Can someone clarify for me: "Ci" can be "us" or "it" Right?


https://www.duolingo.com/profile/siebolt

"ci" means "us" as object and indirect object. "ci" can mean "at it" or "about it" "ci penso io" = I'll take care of it / I think about it. "ci" can mean "there" non c'è nessuno" "nobody is there". Better learn some standard sentences with the different meanings. As you see everything depends on the context.


https://www.duolingo.com/profile/divaluisa

Thank you very much


https://www.duolingo.com/profile/WquDT
  • 1022

I don't know if they have thought of us- accepted. I don't know if they have thought about us- not accepted.


https://www.duolingo.com/profile/Sanaestheticss

What is the grammatical purpose of "ci" in this sentence?


https://www.duolingo.com/profile/Ariaflame

To represent the thing (or people) being thought of.


https://www.duolingo.com/profile/Roberto_34

I'm Italian. "Non so se ci hanno pensato" is correct. The subjunctive is not used with "know", but only with "believe, think, suppose, imagine..."

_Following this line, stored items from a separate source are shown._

/-- The table with no free slot. -/
def fullTable : State :=
  { recorded with parts := [(1, { part1 with launches := (List.range 256).map fun n => (n, { launch0 with slot := n }) })] }

theorem witness_launchEntersTheTable :
    let at_ (s : State) := (s.locate s.cur .load 0x10040 64).2.drift s.cur
    let r : Record := { words := [0x100000400, 0, 0, 0, 0, 0, 0, 0x10080], list := [0, 0, 0x10100, 0x80400] }
    let s2 (s : State) := ((at_ s).readRecord 0x10040 (page 0x10000 0) ((at_ s).lclkOf s.cur)).2
    let t0 (s : State) := (s2 s).raiseLclk (s2 s).cur 0
    recorded.Idle ∧ fullTable.Idle ∧ placeOf recorded.homeCore 0x10040 = .memory ∧ (recorded.locate recorded.cur .load 0x10040 64).1 = .memory (page 0x10000 0) ∧
      (at_ recorded).readRecord 0x10040 (page 0x10000 0) ((at_ recorded).lclkOf 0) = (.ok (r, 0, false), s2 recorded) ∧
      (t0 recorded).recordDomain 1 (some (t0 recorded).here.accessDomain) (bitsOf (r.word 6) 0 16) = some 1 ∧ r.firstBad true = none ∧
      ((t0 recorded).parts.get 1).map (fun q => (q.det, q.freeSlot, decide (0 < q.freeSlots))) = some (false, some 1, true) ∧ (t0 recorded).net.turns = [] ∧
      (t0 recorded).late = false ∧ (t0 fullTable).late = false ∧ (t0 { recorded with late := true }).late = true ∧
      (at_ { recorded with late := true }).readRecord 0x10040 (page 0x10000 0) ((at_ recorded).lclkOf 0) = (.ok (r, 0, false), s2 { recorded with late := true }) ∧
      ((t0 fullTable).parts.get 1).map Part.freeSlots = some 0 :=
  ⟨idle_of_empty _ rfl, idle_of_empty _ rfl, by decide +kernel⟩

/-- The block of a copy of two 8-byte elements from 0x10000 to LM offset 0x800, at offset 0x440; XSTAT of id 0 finds no copy, one of another thread, one that is done and one that is queued. -/
theorem witness_copiesAreSubmittedAndAsked :
    let s : State := { withG 5 0x00FE000000000440 with
      mem := words [(lmAddr 0 0x440, 0x10000), (lmAddr 0 0x448, 0x00FE000000000800), (lmAddr 0 0x458, 3), (lmAddr 0 0x460, 2)] }
    let k := s.core s.homeCore
    let b := (List.range 8).map fun i => BitVec.ofNat 64 (s.mem.readNat (lmAddr 0 (0x440 + 8 * i)) 8)
    let x : CopyRec := { id := 0, block := b, status := 4, tid := thread.cr.tid, ctx := 0, uid := 1, launch := some 0, part := 1, domain := 1, lclk := 0 }
    let asks (x : CopyRec) := (base.onCore 0 fun k => { k with copies := [(0, x)] }).core 0
    s.Idle ∧ placeOf s.homeCore (s.rdG 5) = .lm s.homeCore 0x440 ∧ (s.rdG 5).toNat % 64 = 0 ∧ 0x440 < k.scratchEnd ∧ s.poisoned (lmAddr 0 0x440) 64 = false ∧
      s.copyBadField s.here.partNo s.homeCore b = none ∧ b.getD 2 0 = 0 ∧ s.queueRoom s.homeCore = true ∧ k.copyBusy k.xseq.toNat = false ∧
      base.detHere = false ∧ (base.core base.homeCore).copies.get ((base.rdG 1).toNat / 2 ^ 16 % 256) = none ∧
      (asks x).copies.get ((base.rdG 1).toNat / 2 ^ 16 % 256) = some x ∧ x.id = base.rdG 1 ∧ x.tid = base.here.cr.tid ∧ x.status = 4 ∧
      ({ x with status := 1 } : CopyRec).status ≠ 4 ∧ ({ x with tid := 0 } : CopyRec).tid ≠ base.here.cr.tid ∧ ({ x with id := 1 } : CopyRec).id ≠ base.rdG 1 :=
  ⟨idle_of_empty _ rfl, by decide +kernel⟩

/-- Job words by code; an MMA of K = 64 with rings 1 and 2 that hold just a panel; MST of FP32 with the least stride; MLDT into a ring of 1,024 bytes. -/
theorem witness_engineInstructions :
    let s := base.onCore 0 fun k => { k with rings := [(1, 0x52000400), (2, 0x52000800)], jobStatus := [(1, 0x10001), (2, 0x20002), (3, 0x30003)] }
    let k := s.core s.homeCore
    let x : Word := BitVec.ofNat 64 (64 * 2 ^ 8 + 2 * 2 ^ 3 + 1)
    let os := mldtOffsets 0x200000
    let lo := os.foldl Nat.min (os.headD 0)
    k.jobs = [] ∧ s.inHandler = false ∧ s.detHere = false ∧ s.Idle ∧ s.queueRoom s.homeCore = true ∧ s.hasReg 15 ∧
      (([0, 1, 2, 3] : List Nat).map fun n => (((k.jobStatus.find? fun y => y.1 == n).map Prod.snd).getD 0).toNat % 16) = [0, 1, 2, 3] ∧
      (x.toNat / 2 ^ 15 % 2 ^ 49 = 0 ∧ 1 ≤ x.toNat / 2 ^ 8 % 2 ^ 7 ∧ x.toNat / 2 ^ 8 % 2 ^ 7 ≤ 64 ∧ x.toNat % 2 ^ 3 ≠ x.toNat / 2 ^ 3 % 2 ^ 3 ∧ (7 : Word).toNat / 2 ^ 3 % 2 ^ 61 = 0 ∧
        k.ringHolds 1 (panelNeed false (pairElems 8).1) = true ∧ k.ringHolds 2 (panelNeed false (pairElems 8).2) = true) ∧
      (mstFormat 1 = some (.float .f32, 4) ∧ (16 * 4 : Nat) ≤ 0x400001 / 2 ^ 16 % 2 ^ 16 ∧ s.clusterScratch 0x00FE000000001000 (15 * 64 + 16 * 4) = some (0, 0x1000)) ∧
      (k.ringHolds 1 1024 = true ∧ s.clusterScratch (0x00FE000000001000 + BitVec.ofNat 64 lo) (os.foldl Nat.max 0 + 2 - lo) = some (0, 0x1000 + lo)) :=
  ⟨by decide +kernel, by decide +kernel, by decide +kernel, idle_of_empty _ rfl, by unfold State.hasReg; decide +kernel⟩

theorem witness_vectorIntegerOperations : base.hasReg 15 ∧ base.hasReg 0 := by unfold State.hasReg; decide +kernel

theorem witness_vectorComparesMovesAndSums : base.hasReg 15 ∧ inHandler.hasReg 7 ∧ 1 ≤ (1 : Reg).toNat ∧ (7 : Reg).toNat ≤ 7 := by
  unfold State.hasReg; decide +kernel

/-- 1 + 1 in FP64 raises no flag; 1 / 0 in FP32 with DZ enabled traps; both kinds of core. -/
theorem witness_scalarFloatingArithmetic :
    let s := hereAs fun c => c.onCr fun r => { r with ftrapen := 8 }
    base.hasReg 15 ∧ (fpAdd .f64 .rne 0x3FF0000000000000 0x3FF0000000000000).2 &&& base.here.cr.ftrapen = 0 ∧
      (fpDiv .f32 .rne 0x3F800000 0).2 &&& s.here.cr.ftrapen ≠ 0 ∧ s.CanTrap ∧ isWCore onWCore.execCore = true := by
  unfold State.hasReg State.CanTrap; decide +kernel

/-- In single precision: a signalling and a quiet NaN and no NaN, zeros of both signs that compare equal, and a value of each class at an end of its range. -/
theorem witness_scalarFloatingComparesAndMoves :
    let mag (v : Nat) : Nat := v % 2 ^ 31
    base.hasReg 15 ∧ (16 : BitVec 5) &&& base.here.cr.ftrapen = 0 ∧ (255 * 2 ^ 23 < mag 0x7F800001 ∧ mag 0x7F800001 % 2 ^ 23 < 2 ^ 22) ∧
      (255 * 2 ^ 23 < mag 0xFFC00000 ∧ ¬ mag 0xFFC00000 % 2 ^ 23 < 2 ^ 22) ∧ ¬ 255 * 2 ^ 23 < mag 0x7F800000 ∧ -(mag 0x80000000 : Int) = (mag 0 : Int) ∧
      mag 0xFF800000 = 255 * 2 ^ 23 ∧ (2 ^ 23 ≤ mag 0x80800000 ∧ mag 0xFF7FFFFF < 255 * 2 ^ 23) ∧ (0 < mag 0x80000001 ∧ mag 0x807FFFFF < 2 ^ 23) ∧
      (0x80000000 : Nat).testBit 31 = true ∧ (0 : Nat).testBit 31 = false := by
  unfold State.hasReg; decide +kernel

/-- A decided and an undecided function result, and conversions to an integer, a float and a scale. -/
theorem witness_functionsChecksumAndConversion :
    isWCore onWCore.execCore = true ∧ onWCore.hasReg 15 ∧ fpExp .f64 .rne 0 = some (0x3FF0000000000000, 0) ∧ onWCore.here.cr.ftrapen = 0 ∧
      convFmt 18 = .int true 32 ∧ intCode 18 = true ∧ convFmt 1 = .float .f32 ∧ intCode 1 = false ∧
      (convert (convFmt 18) (convFmt 1) .rne 0x3F800000).2 &&& base.here.cr.ftrapen = 0 := by
  unfold State.hasReg; decide +kernel

theorem witness_vectorFloatingOperations :
    base.hasReg 15 ∧ (fpAdd (vectorFmt 2) .rne 0 0).2 &&& base.here.cr.ftrapen = 0 ∧ (fpCompare (vectorFmt 2) 0 0 0).2 &&& base.here.cr.ftrapen = 0 ∧
      (convert (convFmt 1) (convFmt 4) .rne 0x38).2 &&& base.here.cr.ftrapen = 0 := by
  unfold State.hasReg; decide +kernel

/-- Signalling and quiet NaNs, infinities, zeros and a negative number in FP16. -/
theorem witness_floatingSpecialCases :
    isNaN .f16 0x7C01 = true ∧ isNaN .f16 0x7E00 = true ∧ isSignalling .f16 0x7C01 = true ∧ isNaN .f16 0x3C00 = false ∧ (0x7C01 : Nat) < 2 ^ FloatFmt.f16.width ∧
      unpack .f16 0x7C00 = .inf false ∧ unpack .f16 0xFC00 = .inf true ∧ unpack .f16 0 = .fin false 0 (-24) ∧ unpack .f16 0x8000 = .fin true 0 (-24) ∧
      unpack .f16 0xBC00 = .fin true 1024 (-10) ∧ (true != false) ≠ ((false != false) != false) := by decide +kernel

/-- The least subnormal and the largest finite number of FP16, and the first power of two past its range. -/
theorem witness_roundingIsExactOnValues :
    unpack .f16 1 = .fin false 1 (-24) ∧ unpack .f16 0x7BFF = .fin false 2047 5 ∧ (1 : Nat) < 2 ^ FloatFmt.f16.width ∧ FloatFmt.f16.bias < 16 := by decide +kernel

/-! What is on its way. -/

/-- A flight of the thread. -/
def flight (k : FKind) : Flight := { kind := k, ctx := 0, uid := 1, part := 1, domain := 1, launch := some 0 }

/-- `base` with one flight. -/
def carrying (k : FKind) : State := { base with net := { base.net with flights := [flight k] } }

/-- A load, a store and an atomic of 8 bytes at 0x10008. -/
def load0 : LoadReq := { fmt := .zx 8, d := 9, addr := 0x10008, rc := 0, acq := false, sc := 0, hint := 0, attr := 0, ro := false, c := 0 }
def store0 : StoreReq := { addr := 0x10008, size := 8, data := 7, rel := false, push := false, sc := 0, nl := false, attr := 0, l := 0, pset := 0 }
def atomic0 : AtomReq := { op := .amo 0, addr := 0x10008, size := 8, b := 1, cmp := 0, d := 9, acq := false, rel := false, sc := 0, attr := 0, l := 0 }
def copy0 : SecCopy := { data := 0, wts := 3, rts := 50 }

theorem witness_loadsAreAnswered :
    let s := carrying (.load load0)
    let s1 := (s.atHome 1 0x10008 false (some 0)).2
    let own := s.onCore 0 fun k => { k with cacheSize := 1, cache := [{ line := 0x10000, part := 1, sectors := [(0, copy0)] }] }
    let dewed := { s with net := { s.net with dew := [{ x := 8, y := 4, body := { line := 0x10000, part := 1, sectors := [(0, copy0)] } }] } }
    let reply (a : LoadAnswer) := carrying (.loadReply load0 a)
    let f := flight (.load load0)
    (s.flight? 0 = some f ∧ s.mayLoad 0 f load0 = true ∧ s.clockOk f load0 0 = true ∧ (∀ r ∈ (s.pathOf f 0 0x10008).drop 0, s.dewHit f load0 0 r = none) ∧
      load0.hop < 5 ∧ 5 < (s.pathOf f 0 0x10008).length ∧ s.isDet f.part = false ∧
      s.atHome 1 0x10008 false (some 0) = (.ready 0 none, s1) ∧ s.mayGrant 0 (s1.grant 16 1 0 false true 0 (s1.sector 0 1 0x10008)).sec.rts = true) ∧
    (own.mayLoad 0 f load0 = true ∧ own.alive f = true ∧ mayCache 0 0 = true ∧ (own.core 0).copy? 1 0x10008 = some copy0 ∧ own.ownHit 0 0 copy0 = true) ∧
    ((dewed.core 0).copy? 1 0x10008 = none ∧ dewed.takesDew f load0 = true ∧ (dewed.pathOf f 0 0x10008)[12]? = some (8, 4) ∧ dewed.dewHit f load0 0 (8, 4) = some copy0 ∧
      ∀ j ∈ List.range 12, ∀ p ∈ (dewed.pathOf f 0 0x10008)[j]?, dewed.dewHit f load0 0 p = none) ∧
    ((reply (.copy copy0 true 0 true)).inOrder 0 = true ∧ (reply (.copy copy0 true 0 true)).alive (flight (.loadReply load0 (.copy copy0 true 0 true))) = true ∧
      copy0.poisonedAt 0x10008 8 = false ∧ base.here.st ≠ .faultWaiting ∧ base.here.spin = [] ∧
      base.staleReply f copy0 = false ∧ (reply (.copy { copy0 with expiry := some 1 } true 0 true)).inOrder 0 = true ∧ base.staleReply f { copy0 with expiry := some 1 } = true) ∧
    (s1.writable 1 0x10008 = true ∧ (carrying (.lmLoad (.zx 8) 9 (lmAddr 0 0x5FF8) false 0)).inOrder 0 = true ∧
      (carrying (.lmLoad (.zx 8) 9 (lmAddr 0 0x5FF8) false 0)).alive (flight (.lmLoad (.zx 8) 9 (lmAddr 0 0x5FF8) false 0)) = true ∧ base.poisoned (lmAddr 0 0x5FF8) 8 = false ∧
      LoadFmt.zx 8 ≠ .pref ∧ LoadFmt.zx 8 ≠ .lease) ∧
    ((reply .pageAbsent).inOrder 0 = true ∧ (reply .noTranslation).inOrder 0 = true ∧ isXu 0 = false ∧ base.launch? 1 0 = some launch0 ∧ launch0.pendingAbort = none) := by
  decide +kernel

/-- A store that nothing holds back; one that leases, one that the horizon holds, one that PUB holds; push stores whose copies go at once and whose copies wait, and one that may not push;
one to an absent page; and the acknowledgements. -/
theorem witness_storesPerformAtTheirHome :
    let s := carrying (.store store0)
    let f := flight (.store store0)
    let s1 := (s.atHome 1 0x10008 true (some 0)).2
    let shared : StoreReq := { store0 with addr := 0x40008, attr := 3 }
    let leased : State := { carrying (.store shared) with net := { (carrying (.store shared)).net with
      recs := [{ line := 0x40000, part := 1, slice := 0, sectors := [(0, { wts := 0, rts := 0, expiry := 1 })] }] } }
    let far : StoreReq := { store0 with l := 0x100000001 }
    let ahead : StoreReq := { store0 with l := 0x100001 }
    let push : StoreReq := { store0 with push := true, psetOk := true, pset := 1 }
    let late : StoreReq := { push with l := 0xFFFF0 }
    let lost : StoreReq := { store0 with addr := 0x20008 }
    let done : State := { s with net := { s.net with answers := [{ slice := 0, core := 0, incarnation := 0, seq := 0, answer := .storeAck store0 copy0 }] } }
    let free (s : State) (f : Flight) (q : StoreReq) := s.inOrder 0 = true ∧ s.parkedBefore f.part q.addr = false ∧ s.writeBehind f.ctx f.uid f.seq q.addr = false ∧ q.rel = false ∧
      q.parked = false ∧ q.refused = false ∧ q.held = 0
    StoreReady s s1 f store0 0 none 1 ∧ free s f store0 ∧
    (free done f store0 ∧ (done.atHome 1 0x10008 true (some 0)).1 = .ready 0 none ∧ (done.atHome 1 0x10008 true (some 0)).2.keptAnswer 0 0 f = some (.storeAck store0 copy0)) ∧
    (carrying (.store { store0 with held := 4 })).parkedBehind 0 1 0x10008 = false ∧
    (∀ h ∈ ([1, 2, 4] : List Nat), let q : StoreReq := { store0 with held := h }
      StoreReady (carrying (.store q)) ((carrying (.store q)).atHome 1 0x10008 true (some 0)).2 (flight (.store q)) q 0 none 1) ∧
    (free leased (flight (.store shared)) shared ∧ (leased.atHome 1 0x40008 true (some 0)).2.keptAnswer 0 0 (flight (.store shared)) = none ∧ (leased.atHome 1 0x40008 true (some 0)).1 = .ready 0 none ∧
      (leased.atHome 1 0x40008 true (some 0)).2.leased 0 none 1 3 ((leased.atHome 1 0x40008 true (some 0)).2.sector 0 1 0x40008) = true) ∧
    (free (carrying (.store far)) (flight (.store far)) far ∧ later (maxStamp 0x100000001 1) ((carrying (.store far)).horizon 1 16) = true ∧
      ((carrying (.store far)).atHome 1 0x10008 true (some 0)).2.leased 0 none 1 0 { wts := 0, rts := 0 } = false) ∧
    (free (carrying (.store ahead)) (flight (.store ahead)) ahead ∧ later 0x100001 ((carrying (.store ahead)).horizon 1 16) = false ∧
      (carrying (.store ahead)).mayGrant 0 0x100001 = false) ∧
    (push.pushes none = true ∧ s.mayGrant 0 (s.pushEnd (flight (.store push)) 0 none 1) = true ∧ s.mayGrant 0 0xFFFF0 = true ∧
      s.mayGrant 0 (s.pushEnd (flight (.store late)) 0 none 0xFFFF0) = false ∧ ({ push with psetOk := false } : StoreReq).pushes none = false) ∧
    (free (carrying (.store lost)) (flight (.store lost)) lost ∧ ((carrying (.store lost)).atHome 1 0x20008 true (some 0)).1 = .absent 0 ∧ (carrying (.store lost)).net.turns = []) ∧
    ((carrying (.storeAck store0 copy0)).inOrder 0 = true ∧ (carrying (.lmAck (lmAddr 1 0x400) true)).inOrder 0 = true ∧ launch0.pendingAbort = none) := by
  refine ⟨(by refine ⟨?_, ?_, ?_, ?_, ?_, ?_, ?_, ?_⟩ <;> decide +kernel), by decide +kernel, by decide +kernel, by decide +kernel, ?_, by decide +kernel⟩
  intro h hh
  simp only [List.mem_cons, List.not_mem_nil, or_false] at hh
  rcases hh with rfl | rfl | rfl <;> refine ⟨?_, ?_, ?_, ?_, ?_, ?_, ?_, ?_⟩ <;> decide +kernel
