-- ==== Sys2Proof/WellFormed.lean ====
section
/-! DEFINITION. Which terms of `Instr` are the reading of some word. The operand types already shut out most of what
an encoding cannot say (a multifunction source outside its four registers, a rounded integer product, code 0x62, a
push beside a pop); one check is left. -/

namespace Sys2Proof

/-- A Type 2 word with COND = TRUE is the compute alone, which has its own constructor, so `ifCompute` names a
condition that can fail (30_encoding.md R146). -/
def condNamed : Instr → Bool
  | .ifCompute cond _ => decide (cond ≠ .always)
  | _ => true

/-- The instruction is one the decoder can answer. -/
def WellFormed (i : Instr) : Bool :=
  condNamed i

end Sys2Proof
end

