/-- A multifunction opcode of Table 6-11 (48_multifunction.md R535, R545), or an MR transfer. -/
def decodeMulAlu (c : ComputeWord) : Except DecodeError Compute :=
  let rm := regAt c 12
  let ra := regAt c 8
  let mi : MfMulIn := ⟨offAt c 6, offAt c 4⟩
  let ai : MfAluIn := ⟨offAt c 2, offAt c 0⟩
  match (c.extractLsb' 18 5).toNat with
  | 0b10000 => if c.extractLsb' 17 1 = 0#1 then decodeMrTransfer c else .error .reservedCompute
  | 0b10001 =>
    match mfFixOf (c.extractLsb' 16 2) with
    | some aop => .ok (.mulAluFix .mul aop rm ra mi ai)
    | none => .error .reservedCompute
  | 0b10010 =>
    match mfFixOf (c.extractLsb' 16 2) with
    | some aop => .ok (.macAluFix false aop ra mi ai)
    | none => .error .reservedCompute
  | 0b10011 =>
    match mfFixOf (c.extractLsb' 16 2) with
    | some aop => .ok (.mulAluFix .mac aop rm ra mi ai)
    | none => .error .reservedCompute
  | 0b10100 =>
    match mfFixOf (c.extractLsb' 16 2) with
    | some aop => .ok (.macAluFix true aop ra mi ai)
    | none => .error .reservedCompute
  | 0b10101 =>
    match mfFixOf (c.extractLsb' 16 2) with
    | some aop => .ok (.mulAluFix .msu aop rm ra mi ai)
    | none => .error .reservedCompute
  | _ =>
    match (c.extractLsb' 16 7).toNat with
    | 0x58 => .ok (.mulAluFlt .add rm ra mi ai)
    | 0x59 => .ok (.mulAluFlt .sub rm ra mi ai)
    | 0x5A => .ok (.mulAluFlt .float rm ra mi ai)
    | 0x5B => .ok (.mulAluFlt .fix rm ra mi ai)
    | 0x5D => .ok (.mulAbsFlt rm ra mi ai.xa)
    | 0x5E => .ok (.mulAluFlt .max rm ra mi ai)
    | 0x5F => .ok (.mulAluFlt .min rm ra mi ai)
    | _ => .error .reservedCompute

/-- The operation of a compute field, in the decode order of R177. -/
def decodeCompute (c : ComputeWord) : Except DecodeError Compute :=
  match (c.extractLsb' 20 3).toNat with
  | 0 =>
    if c.extractLsb' 16 4 = 0b0111#4 then .ok (.dualFix (regAt c 8) (regAt c 12) (regAt c 4) (regAt c 0))
    else if c.extractLsb' 16 4 = 0b1111#4 then .ok (.dualFlt (regAt c 8) (regAt c 12) (regAt c 4) (regAt c 0))
    else decodeAlu (c.extractLsb' 12 8) (regAt c 8) (regAt c 4) (regAt c 0)
  | 1 => decodeMul c
  | 2 => decodeShift (c.extractLsb' 12 8) (regAt c 8) (regAt c 4) (regAt c 0)
  | 3 => .error .reservedCompute
  | 6 => .ok (.mulDualFix (regAt c 16) (regAt c 12) (regAt c 8) ⟨offAt c 6, offAt c 4⟩ ⟨offAt c 2, offAt c 0⟩)
  | 7 => .ok (.mulDualFlt (regAt c 16) (regAt c 12) (regAt c 8) ⟨offAt c 6, offAt c 4⟩ ⟨offAt c 2, offAt c 0⟩)
  | _ => decodeMulAlu c

/-! ### The shifter immediate -/

/-- The SHIFTOP of an immediate operation, the upper six bits of its opcode (R180). -/
def ShiftImm.shiftOp : ShiftImm → BitVec 6
  | .shift op _ _ _ => op.opcode.extractLsb' 2 6
  | .btst _ _ => 0x33#6
  | .field op _ _ _ _ => op.opcode.extractLsb' 2 6
  | .shift1 op _ _ => op.opcode.extractLsb' 2 6

/-- The shifter part of a Type 6 word: DATAEX at bits 30-27, SHIFTOP, DATA, RN, RX (R180). The 12-bit immediate of the
field operations is `len6 ++ bit6`. -/
def encodeShiftImm (sh : ShiftImm) : InstrWord :=
  place 48 16 sh.shiftOp |||
  match sh with
  | .shift _ data rn rx => place 48 8 data ||| place 48 4 (regBits rn) ||| place 48 0 (regBits rx)
  | .btst data rx => place 48 8 data ||| place 48 0 (regBits rx)
  | .field _ bit6 len6 rn rx =>
    place 48 27 (len6.extractLsb' 2 4) ||| place 48 14 (len6.extractLsb' 0 2) ||| place 48 8 bit6 |||
      place 48 4 (regBits rn) ||| place 48 0 (regBits rx)
  | .shift1 _ rn rx => place 48 4 (regBits rn) ||| place 48 0 (regBits rx)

https://www.duolingo.com/profile/Sofia222677

Another Italian here. E invece il congiuntivo si usa anche con pensare (io stessa lo uso e sento altri usarlo): https://www.treccani.it/enciclopedia/uso-del-prontuario-congiuntivo_%28Enciclopedia-dell%27Italiano%29/

To non-Italians: using the subjuntive mood with "pensare" is absolutely correct, the user I'm replying to is mistaken.


https://www.duolingo.com/profile/daniel87359

Pensarci = think about it


https://www.duolingo.com/profile/RichardWal528974

Question for native Italian speakers. How is "about" translated here please? I would have expected a "ne" somewhere?


https://www.duolingo.com/profile/BobMallord

PENSARCI = THINK ABOUT IT. The verb pensarci mean to think about it. If one simply uses l' or lo the word "about" would not be included.